Я восхищался прелестями девицы, мгновенно влюбился в неё, и продолжал разговор; она постепенно оставляла робость, маленький её ротик не смыкался и язык, подобно маятнику, всегда находился в движении; с полчаса с детскою простотою она говорила о разных предметах, и постепенно привела речь к г-же своей.
– Так, сударь! – продолжала красавица. – Моя барыня – редкая женщина, жаль только, что часто бывает нездорова; но и тут., презирая врачей телесных, прибегает к духовным: один честный иезуит, по имени Шедоний, носит ей лекарства…
– Шедоний? – вскричал я.
– Да, сударь. Вы, верно, знакомы с ним?
– Точно, миленькая! Ты прекрасно изъясняешься – тебя до утра можно слушать.
– Благодарю вас покорно. При всем скромном поведении моей госпожи, она не избежала злоречия завистников: два раза полиция приходила к нам с обыском, и…
– Только, миленькая?
– Только, сударь, да еще…
Тут меня позвали в кабинет.
– Ну, сударь, прекрасные картины! – сказала лицемерка. – И вам не стыдно? Вы так молоды, прекрасны! Мне сделалось дурно; по счастью близко случился спирт.
– Однако, сударыня, согласитесь, отделка чрезвычайная.
– Право, не заметила. Сколько вы за них просите?
– Пред знатоком я не смею назначать цену, и совершенно полагаюсь на вас…
– Ах, Боже мой! Как мне их оценить? Там есть большие, маленькие – я не рассматривала их!
– Сударыня, в час времени тридцать семь эстампов легко рассмотреть можно.
– В час! Долго ли это, когда первый занял меня десять минут?
– Так назначьте цену тем, которые вам нравятся, а остальные возвратите…
– Можно ли разбивать коллекцию?.. Да и кто вам сказал, что эстампы мне нравятся? Одна чрезвычайная страсть иметь коллекцию всех родов заставляет купить. Женщина, скромная поведением, заботится о чести более, чем о жизни, и должна сохранять благопристойность. Ну, если кто нечаянно увидит мою покупку?
– Тогда вообразите, что статуи всем и каждому смотреть можно. Этот пример обращается и на эстампы.
– Плутишка! Он доказывает превосходно! Который вам год, красавчик?
– Семнадцать, сударыня!
– Где учились рисовать?
– В Академии Художеств!
– Хорошо, я не стану разбивать коллекции. Возьмёте ли оптом за каждую по два червонца?
– Чтобы доставить счастье итальянскому художеству находиться в кабинете столь прекрасной госпожи, – я согласен.

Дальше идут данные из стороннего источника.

/-- The engine `y` an SCL fall leaves of `x` where it is seen while the line monitor is FREE, before a collision is taken.
The monitor is UNKNOWN with no stop time, its window waiting (R13). The initiator and the responder set the bit after the fall
and a clearing round begins its pulse or its stop as at any falling edge (R2, R7, R8, R93, R94, R106, R112, R127, R142); the
idle watch waits (R97), and the quiet-low time is measured afresh (R86). The stretch measurement from the fall is log 1, a
fall in RESTART before its drive log 17, a high period cut short log 18, a byte whose ninth pulse has ended log 27, a stop
whose low period begins again log 29, a fall after a round's stop log 34. -/
structure FallsWhileFree (s : State) (x y : Segment) : Prop where
  levels : y.scl = false ∧ y.sda = x.sda
  monitor : y.mon = { line := .unknown, stopTime := none, idleSince := none }
  kept : y.cfg = x.cfg ∧ y.queue = x.queue ∧ y.entries = x.entries ∧ y.summary = x.summary ∧
    y.resetting = x.resetting ∧ y.disabling = x.disabling
  framing : y.framer =
    match x.resp with
    | .selectedRead t => if x.framer.pos = 9 ∧ t.preloaded = true then { x.framer with taken := true } else x.framer
    | _ => x.framer
  initiator : (∀ r, x.init = .running r → s.job? r.slot ≠ none) →
    y.init =
      match x.init with
      | .running r =>
        if r.closing then .running { r with sub := .stop (.ends .flushed), closing := false, lowSince := some s.now }
        else if r.drove ∧ (r.sub = .start ∨ r.sub = .restart) then
          .running { r with sub := .address, drove := false, lowSince := some s.now }
        else .running { r with lowSince := some s.now }
      | .held h => .held { h with lowSince := if h.closing = none then h.lowSince else some s.now }
      | k => k
  responder : y.resp =
    match x.resp with
    | .selectedWrite t => .selectedWrite (if x.framer.pos = 9 then { t with undo := none } else t)
    | .selectedRead t =>
      if x.framer.pos ≠ 9 then .selectedRead t
      else if t.preloaded then .selectedRead { t with preloaded := false }
      else if x.framer.kind = .data ∧ x.framer.ackHigh = true then
        .selectedRead { t with nacked := true, sender := 0xFF }
      else .selectedRead t
    | .mailWait t l w => .mailWait t l (if x.framer.pos = 9 then some s.now else w)
    | k => k
  clock : x.clear.isClearing = false →
    y.drvScl =
      match x.resp with
      | .mailWait _ _ _ => decide (x.framer.pos = 9) || x.drvScl
      | _ => x.drvScl
  initiatorBit : ∀ r j, x.init = .running r → s.job? r.slot = some j → x.resp.transaction? = none →
    x.clear.isClearing = false →
    y.drvSda =
      if r.closing then true
      else
        match r.sub with
        | .start | .restart => if r.drove then !j.addressByte.getLsbD 7 else x.drvSda
        | .address => decide (x.framer.pos < 8) && !j.addressByte.getLsbD (7 - x.framer.pos)
        | .write => decide (x.framer.pos < 8) && !j.payloadByte.getLsbD (7 - x.framer.pos)
        | .read => decide (x.framer.pos = 8) && j.acksRead x.framer.shift
        | .stop _ => x.drvSda
  responderBit : x.init.ownsBus = false → (∀ r, x.init = .running r → r.closing = false) → x.clear.isClearing = false →
    y.drvSda =
      match x.resp with
      | .selectedWrite t => decide (x.framer.pos = 8) && (decide (x.framer.kind = .address) || t.ackLow)
      | .selectedRead t =>
        if x.framer.pos = 9 then t.preloaded && !t.sender.getLsbD 7
        else if x.framer.kind = .address then decide (x.framer.pos = 8)
        else decide (x.framer.pos < 8) && !t.sender.getLsbD (7 - x.framer.pos)
      | .mailWait _ _ _ => decide (x.framer.pos = 8)
      | _ => x.drvSda
  watch : (x.clear = .normal → y.clear = .normal) ∧ ∀ w, x.clear = .stuck w → y.clear = .stuck none
  round : ∀ c, x.clear = .clearing c →
    (c.stage = .pulseHigh ∨ (c.stage = .pulseLow ∧ x.sda = false ∧ c.pulses < 9) →
        y.clear = .clearing { c with stage := .pulseLow, pulses := c.pulses + 1, lowSince := some s.now }) ∧
      (c.stage = .stopHigh ∨ (c.stage = .pulseLow ∧ x.sda = true) →
        y.clear = .clearing { c with stage := .stopLow, lowSince := some s.now } ∧ y.drvSda = true) ∧
      (c.stage = .pulseLow → x.sda = false → 9 ≤ c.pulses →
        y.drvScl = false ∧ y.drvSda = false ∧
          y.clear =
            if c.round < 3 then .clearing { c with pulses := 0, stage := .wait s.now, lowSince := none, stopAt := none }
            else .stuck none) ∧
      (c.stage = .stopLow →
        y.clear = .clearing { c with lowSince := some s.now } ∧
          ((∀ r, x.init ≠ .running r) → x.resp.transaction? = none → y.drvSda = x.drvSda)) ∧
      (c.stage = .stopDone ∨ (∃ since, c.stage = .wait since) → y.clear = .clearing c)
  quiet : y.quiet =
    if y.clear = .normal ∧ ((y.scl = false ∧ y.drvScl = false) ∨ (y.sda = false ∧ y.drvSda = false)) then
      some { since := s.now, limitMs := x.cfg.stuckMs }
    else none

/-- A phase entry of JOB_SUBMIT is well formed: a kind of the table, and a payload where the kind has one, as long as the
entry declares (R28, R184). -/
def RawEntry.formed (e : RawEntry) : Prop :=
  (e.kind = 0x01 ∧ e.payload.length = e.arg.toNat) ∨ ((e.kind = 0x02 ∨ e.kind = 0x03) ∧ e.payload = [])

/-- A phase entry of JOB_SUBMIT as it stands in the parameters (R184). -/
def RawEntry.bytes (e : RawEntry) : List Byte := e.target :: e.kind :: e.arg :: e.payload

/-- The rows that are events of the link, the lines or the time (log 4): not reset, not an answer to a request in hand,
and not a step that an edge has brought about. -/
def isEvent : Instr → Bool
  | .rxByte _ | .rxFramingError | .rxGapTimeout | .requestTaken | .txFrameStart | .txFrameEnd _ | .resendTimerExpiry
  | .startSeen _ _ | .stopSeen _ | .sclFallWhileFree _ | .busIdleWindowExpiry _ | .startDecision _ | .stopMade _
  | .stretchLimitExpiry _ | .backoffEnd _ | .holdLimitExpiry _ | .mailWaitExpiry _ | .stuckDetection _
  | .clearWaitExpiry _ | .clearingRoundEnd _ | .clearStretchExpiry _ | .idleWatchExpiry _ | .lineEdge _ _
  | .clearingPulse _ => true
  | _ => false

/-- The rows that are steps an edge has brought about (log 4). -/
def isOwed : Instr → Bool
  | .addressAck _ | .writeByteAck _ | .readByte _ | .lengthByte _ | .arbitrationLoss _ | .respAddressByte _
  | .windowWriteByte _ | .windowReadByte _ | .mailWriteByte _ | .mailReadByte _ => true
  | _ => false

/-- The part right after a full reset with a cause and straps (R44, R152, R162): time, lines and queue are kept. -/
structure AfterFullReset (c : Cause) (p : Straps) (s t : State) : Prop where
  time : t.now = s.now
  queue : t.pending = s.pending
  released : t.resetHeld = none
  engines : ∀ g, t.seg g = Segment.atReset (s.seg g).scl (s.seg g).sda
  slots : ∀ i, t.job? i = none
  link : t.link = Link.atReset (rateOf p)
  restarted :
    t.notices.queue = [{ seq := 0, kind := .restarted, source := .record, payload := [causeByte c] }] ∧
      t.notices.next = 1
  sending :
    t.notices.window = 4 ∧ t.notices.resendMs = 40 ∧ t.notices.sentLimit = 0 ∧ t.notices.sendPoint = 0 ∧
      t.notices.timer = none ∧ t.notices.expiries = 0 ∧ t.notices.silent = false ∧ t.notices.lastServed = 3
  records : freeRecords t = 23
  blocks : freeBlocks t = 64

/-- The part while RST is held low (R152, R162): every block at its reset values, nothing queued or sent, the rate
kept. -/
structure HeldInReset (c : Cause) (s t : State) : Prop where
  time : t.now = s.now
  queue : t.pending = s.pending
  held : t.resetHeld = some c
  engines : ∀ g, t.seg g = Segment.atReset (s.seg g).scl (s.seg g).sda
  slots : ∀ i, t.job? i = none
  link : t.link = Link.atReset s.link.rate
  quiet : t.notices.queue = [] ∧ attn t = false ∧ txdIdle t = true

/-! ## The invariant -/

/-- An address entry is as the spec bounds it: its window in canonical form, P at most 64, the mail wait limit at most
20 ms, at most 4 messages of 1 to 32 bytes, a deferred write inside the window (R100, R114, R117). -/
def Entry.ok (n : Entry) : Prop :=
  Memory.wf n.window ∧ n.protectFrom ≤ 64 ∧ n.mailWaitMs ≤ 20 ∧ n.outbox.length ≤ 4 ∧
    (∀ m ∈ n.outbox, 1 ≤ m.length ∧ m.length ≤ 32) ∧
    ∀ w ∈ n.deferred, w.offset + w.bytes.length ≤ Config.windowBytes

/-- A segment that is OFF is disabled and inert: it drives neither line, its responder is OFF, its bus-clear unit
NORMAL without an interval, its line monitor UNKNOWN with no stop time and no window (R1, R11, R12, R46, R86, R104). -/
def Segment.offOk (x : Segment) : Prop :=
  x.init = .off →
    x.cfg.enable = false ∧ x.disabling = false ∧ x.resetting = false ∧ x.drvScl = false ∧ x.drvSda = false ∧
      x.resp = .off ∧ x.clear = .normal ∧ x.quiet = none ∧ x.mon = Monitor.atReset

/-- A segment engine is as the spec bounds it. -/
def Segment.ok (x : Segment) : Prop := (∀ e, (x.entry e).ok) ∧ x.offOk

/-- The notice queue's numbers are consecutive up to the counter, and the sent limit and the send point lie within the
queue (R146, R153). -/
def Notices.ok (n : Notices) : Prop :=
  (∀ k (h : k < n.queue.length), n.queue[k].seq = n.next - BitVec.ofNat 16 (n.queue.length - k)) ∧
    n.sentLimit ≤ n.queue.length ∧ n.sendPoint ≤ n.queue.length

/-- The inbound buffer holds at most 4 frames and the reply cache at most one entry for each tag (R167, R169). -/
def Link.ok (l : Link) : Prop := l.inbound.length ≤ Config.inboundFrames ∧ (l.cache.map (·.tag)).Nodup

/-- Every part is as the spec bounds it. -/
structure Bounds (s : State) : Prop where
  engines : ∀ g, (s.seg g).ok
  notices : s.notices.ok
  link : s.link.ok

/-- One unit at a time drives the lines of a segment (R11, R92): the initiator in HELD and in RUNNING from the drive of its
start on, the responder in a transaction, the bus-clear unit in CLEARING. A line no unit drives is released, and a clearing
round drives SDA in its stop alone. A START not yet driven, which drives nothing, may stand beside a transaction: its start
ends the transaction before it drives (R105, R107, log 28). -/
structure Segment.exclusive (x : Segment) : Prop where
  responder : ∀ t, x.resp.transaction? = some t → x.init.ownsBus = false ∧ x.clear.isClearing = false
  initiator : x.init.drives = true → x.clear = .normal
  undriven : x.init.ownsBus = false → x.resp.transaction? = none → x.clear.isClearing = false →
    x.drvScl = false ∧ x.drvSda = false
  starting : ∀ r, x.init = .running r → r.sub = .start → r.drove = false → r.closing = false
  clearing : ∀ c, x.clear = .clearing c → x.drvScl = false ∧ (c.stage ≠ .stopLow → x.drvSda = false)

/-- The initiator is on its way out: its hold is closing, or its run finishes its bit for a segment reset or makes the
stop of an outcome already reached (R142). -/
def Initiator.leaving : Initiator → Bool
  | .running r =>
    match r.sub with
    | .stop (.ends _) => true
    | .stop .retry => false
    | .start | .address | .write | .read | .restart => r.closing
  | .held h => h.closing.isSome
  | .off | .idle | .waiting _ | .backoff _ _ => false

/-- A segment reset or a disable that has not ended waits for an initiator that is on its way out (R141, R142, R145). -/
def Segment.ending (x : Segment) : Prop := x.resetting = true ∨ x.disabling = true → x.init.leaving = true

/-- Two enabled entries of a segment have different addresses (R101). -/
def Segment.distinct (x : Segment) : Prop :=
  ∀ e k, (x.entry e).enable = true → (x.entry k).enable = true → (x.entry e).address = (x.entry k).address → e = k

/-- The job pool: jobs by slot, the sources of the notices, the queues and the current jobs. No two jobs have one id
(R31). The jobs in QUEUED are those of their segment's queue, each once; the CURRENT ones are the current jobs of their
segments; the FINISHED ones are those of a JOB_DONE notice, each of one (R36, R39, R42, R43, R46, R146). -/
structure Pool (jobs : Slot → Option Job) (sources : List Source) (queue : SegId → List Slot)
    (current : SegId → Option Slot) : Prop where
  ids : ∀ i k j b, jobs i = some j → jobs k = some b → j.id = b.id → i = k
  queued : ∀ g i, i ∈ queue g ↔ ∃ j, jobs i = some j ∧ j.seg = g ∧ j.status = .queued
  once : ∀ g, (queue g).Nodup
  current : ∀ g i, current g = some i ↔ ∃ j, jobs i = some j ∧ j.seg = g ∧ j.status = .current
  finished : ∀ i, .job i ∈ sources ↔ ∃ j c, jobs i = some j ∧ j.status = .finished c
  single : ∀ i, sources.count (.job i) ≤ 1

/-- The job pool of a state. -/
abbrev State.pool (s : State) : Prop :=
  Pool s.job? (s.notices.queue.map (·.source)) (fun g => (s.seg g).queue) (fun g => (s.seg g).init.slot?)

/-- What may hold a taken request whose reply is still to be made: the link unit, a job with a cancel pending, an address
entry with a deferred write (R136, R114, R172). -/
inductive Holder where
  | hand
  | cancel (i : Slot)
  | write (g : SegId) (e : EntryId)
  deriving DecidableEq, Repr

/-- Every holder, once. -/
def holders : List Holder :=
  .hand :: (slots.map .cancel ++ (List.finRange 4).flatMap (fun g => (List.finRange 4).map (.write g)))

/-- The reply a holder owes, with the age of its request's cache entry; a replay has none. -/
def State.owes (s : State) : Holder → Option (Option Nat)
  | .hand =>
    match s.link.inHand with
    | some (.fresh _ age) => some (some age)
    | some (.duplicate _ (some _)) => some none
    | _ => none
  | .cancel i => (s.job? i).bind (fun j => j.cancelReply.map (fun d => some d.age))
  | .write g e => ((s.seg g).entry e).deferred.map (fun w => some w.request.age)

/-- The replies owed: each has its place reserved, the held replies and the reserved places number at most 8, every
PENDING cache entry is of a request whose reply is owed, and the cache holds at most 16 entries, no two of one age (R136,
R169, R170, R172). -/
structure Owed (s : State) : Prop where
  reserved : s.link.reserved = (holders.filterMap s.owes).length
  places : s.link.replies.length + s.link.reserved ≤ Config.replyPlaces
  capacity : s.link.cache.length ≤ Config.cacheEntries
  pending : ∀ e ∈ s.link.cache, e.reply = none → ∃ h, s.owes h = some (some e.age)
  ages : (s.link.cache.map (·.age)).Nodup ∧ ∀ e ∈ s.link.cache, e.age < s.link.nextAge
  cancels : ∀ i j, s.job? i = some j → j.cancelReply ≠ none → j.cancelPending = true ∧ j.status = .current

/-- What every step keeps. -/
structure Inv (s : State) : Prop where
  bounds : Bounds s
  exclusive : ∀ g, (s.seg g).exclusive
  ending : ∀ g, (s.seg g).ending
  distinct : ∀ g, (s.seg g).distinct
  pool : s.pool
  owed : Owed s

end Sys2Proof.Machine
end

– Вы слишком учтивы, и походите на маленького льстеца. Да, сударь, вы – льстец, и самый опасный! Тридцать семь эстампов составят семьдесят четыре червонца. Всей суммы теперь заплатить не могу – вот вам пятьдесят, за остальными пожалуйте завтра вечером, ровно в девять часов; малютка моя Саша станет дожидаться и проводит вас, я хочу с вами познакомиться – слышите! – Только содержите в тайне мою покупку, и никому не сказывайте о завтрашнем вечере.
– Понимаю, сударыня.
– Понимаю! – повторила лицемерка, передразнивая меня со смешными гримасами. – Прощай, прекрасный живописец! Приходи непременно – ты не станешь раскаиваться.
Я поклонился и вышел, Саша провожала меня; на крыльце, я тихонько положил ей в руку два червонца.
– Что это, сударь, деньги? Я не возьму.
– Почему?
– Барыня говорить: не бери, и ничего не проси от мужчин.
– Саша! Саша! – кричала сверху лицемерка. Я только успел поцеловать ее и приневолить удержать червонцы; она не имела времени противиться и, по вторичному зову, побежала на верх.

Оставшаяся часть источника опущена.